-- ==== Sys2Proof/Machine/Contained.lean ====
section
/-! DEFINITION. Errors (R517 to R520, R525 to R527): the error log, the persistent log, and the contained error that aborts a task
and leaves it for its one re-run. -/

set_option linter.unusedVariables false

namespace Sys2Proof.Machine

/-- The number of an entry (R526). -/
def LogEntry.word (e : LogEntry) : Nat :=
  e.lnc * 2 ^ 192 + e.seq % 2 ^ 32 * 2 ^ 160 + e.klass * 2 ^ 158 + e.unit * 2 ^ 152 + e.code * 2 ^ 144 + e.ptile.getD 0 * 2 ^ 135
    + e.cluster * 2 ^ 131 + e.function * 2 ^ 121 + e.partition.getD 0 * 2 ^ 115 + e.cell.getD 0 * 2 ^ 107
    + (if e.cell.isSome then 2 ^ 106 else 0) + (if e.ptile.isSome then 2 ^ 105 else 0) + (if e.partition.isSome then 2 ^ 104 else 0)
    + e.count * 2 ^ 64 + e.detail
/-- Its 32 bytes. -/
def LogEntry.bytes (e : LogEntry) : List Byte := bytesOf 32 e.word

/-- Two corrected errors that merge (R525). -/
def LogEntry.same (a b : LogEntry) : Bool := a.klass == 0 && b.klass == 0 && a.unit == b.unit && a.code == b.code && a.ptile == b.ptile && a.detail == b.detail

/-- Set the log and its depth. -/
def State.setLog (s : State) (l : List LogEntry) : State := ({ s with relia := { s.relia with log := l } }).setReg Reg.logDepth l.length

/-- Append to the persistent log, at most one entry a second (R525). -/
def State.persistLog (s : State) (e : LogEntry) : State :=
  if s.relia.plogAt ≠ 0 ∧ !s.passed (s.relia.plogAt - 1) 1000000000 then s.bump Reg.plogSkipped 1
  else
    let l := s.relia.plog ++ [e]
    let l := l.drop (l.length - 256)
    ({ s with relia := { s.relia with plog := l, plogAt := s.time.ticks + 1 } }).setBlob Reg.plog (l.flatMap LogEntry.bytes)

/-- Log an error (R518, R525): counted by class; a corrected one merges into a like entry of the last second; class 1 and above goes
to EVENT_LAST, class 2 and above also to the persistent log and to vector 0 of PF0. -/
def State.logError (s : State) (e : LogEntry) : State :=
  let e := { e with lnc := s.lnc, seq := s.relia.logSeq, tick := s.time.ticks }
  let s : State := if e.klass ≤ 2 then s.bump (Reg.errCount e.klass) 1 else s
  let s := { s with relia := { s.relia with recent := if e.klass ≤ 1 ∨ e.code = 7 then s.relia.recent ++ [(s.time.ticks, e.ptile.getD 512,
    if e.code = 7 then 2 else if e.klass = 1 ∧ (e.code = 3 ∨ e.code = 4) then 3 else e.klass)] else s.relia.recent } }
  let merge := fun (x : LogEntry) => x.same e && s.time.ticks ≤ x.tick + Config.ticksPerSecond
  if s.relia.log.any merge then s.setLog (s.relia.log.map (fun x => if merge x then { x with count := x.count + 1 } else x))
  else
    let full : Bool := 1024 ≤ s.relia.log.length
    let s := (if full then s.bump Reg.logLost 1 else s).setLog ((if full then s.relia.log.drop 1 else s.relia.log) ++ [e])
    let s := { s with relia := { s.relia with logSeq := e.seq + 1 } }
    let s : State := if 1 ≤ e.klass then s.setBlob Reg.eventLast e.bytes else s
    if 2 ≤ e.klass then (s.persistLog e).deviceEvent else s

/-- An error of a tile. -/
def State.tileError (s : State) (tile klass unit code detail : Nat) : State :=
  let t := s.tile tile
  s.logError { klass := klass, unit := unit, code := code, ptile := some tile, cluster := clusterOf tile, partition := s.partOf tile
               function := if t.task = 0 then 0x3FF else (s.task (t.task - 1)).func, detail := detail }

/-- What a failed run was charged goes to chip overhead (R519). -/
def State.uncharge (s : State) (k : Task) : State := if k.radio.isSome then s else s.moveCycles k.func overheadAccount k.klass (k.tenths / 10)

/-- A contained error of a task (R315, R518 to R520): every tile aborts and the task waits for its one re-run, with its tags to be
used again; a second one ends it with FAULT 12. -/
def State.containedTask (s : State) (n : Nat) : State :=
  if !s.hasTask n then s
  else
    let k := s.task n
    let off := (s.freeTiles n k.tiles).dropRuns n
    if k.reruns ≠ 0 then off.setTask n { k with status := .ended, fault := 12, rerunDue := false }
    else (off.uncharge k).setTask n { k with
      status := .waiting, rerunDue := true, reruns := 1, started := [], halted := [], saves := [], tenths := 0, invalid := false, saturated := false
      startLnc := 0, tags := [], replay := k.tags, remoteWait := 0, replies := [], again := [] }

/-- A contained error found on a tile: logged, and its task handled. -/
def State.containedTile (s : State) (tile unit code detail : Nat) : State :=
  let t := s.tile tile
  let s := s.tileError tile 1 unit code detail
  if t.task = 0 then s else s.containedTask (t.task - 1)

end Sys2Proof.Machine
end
——
EXERCISE DESCRIPTION: Could you set down, word for word, only the lines above from the line with "used again; a" to the line with "else (off.uncharge k).setTask", including both?

RESPONSE:
used again; a second one ends it with FAULT 12. -/
def State.containedTask (s : State) (n : Nat) : State :=
  if !s.hasTask n then s
  else
    let k := s.task n
    let off := (s.freeTiles n k.tiles).dropRuns n
    if k.reruns ≠ 0 then off.setTask n { k with status := .ended, fault := 12, rerunDue := false }
    else (off.uncharge k).setTask n { k with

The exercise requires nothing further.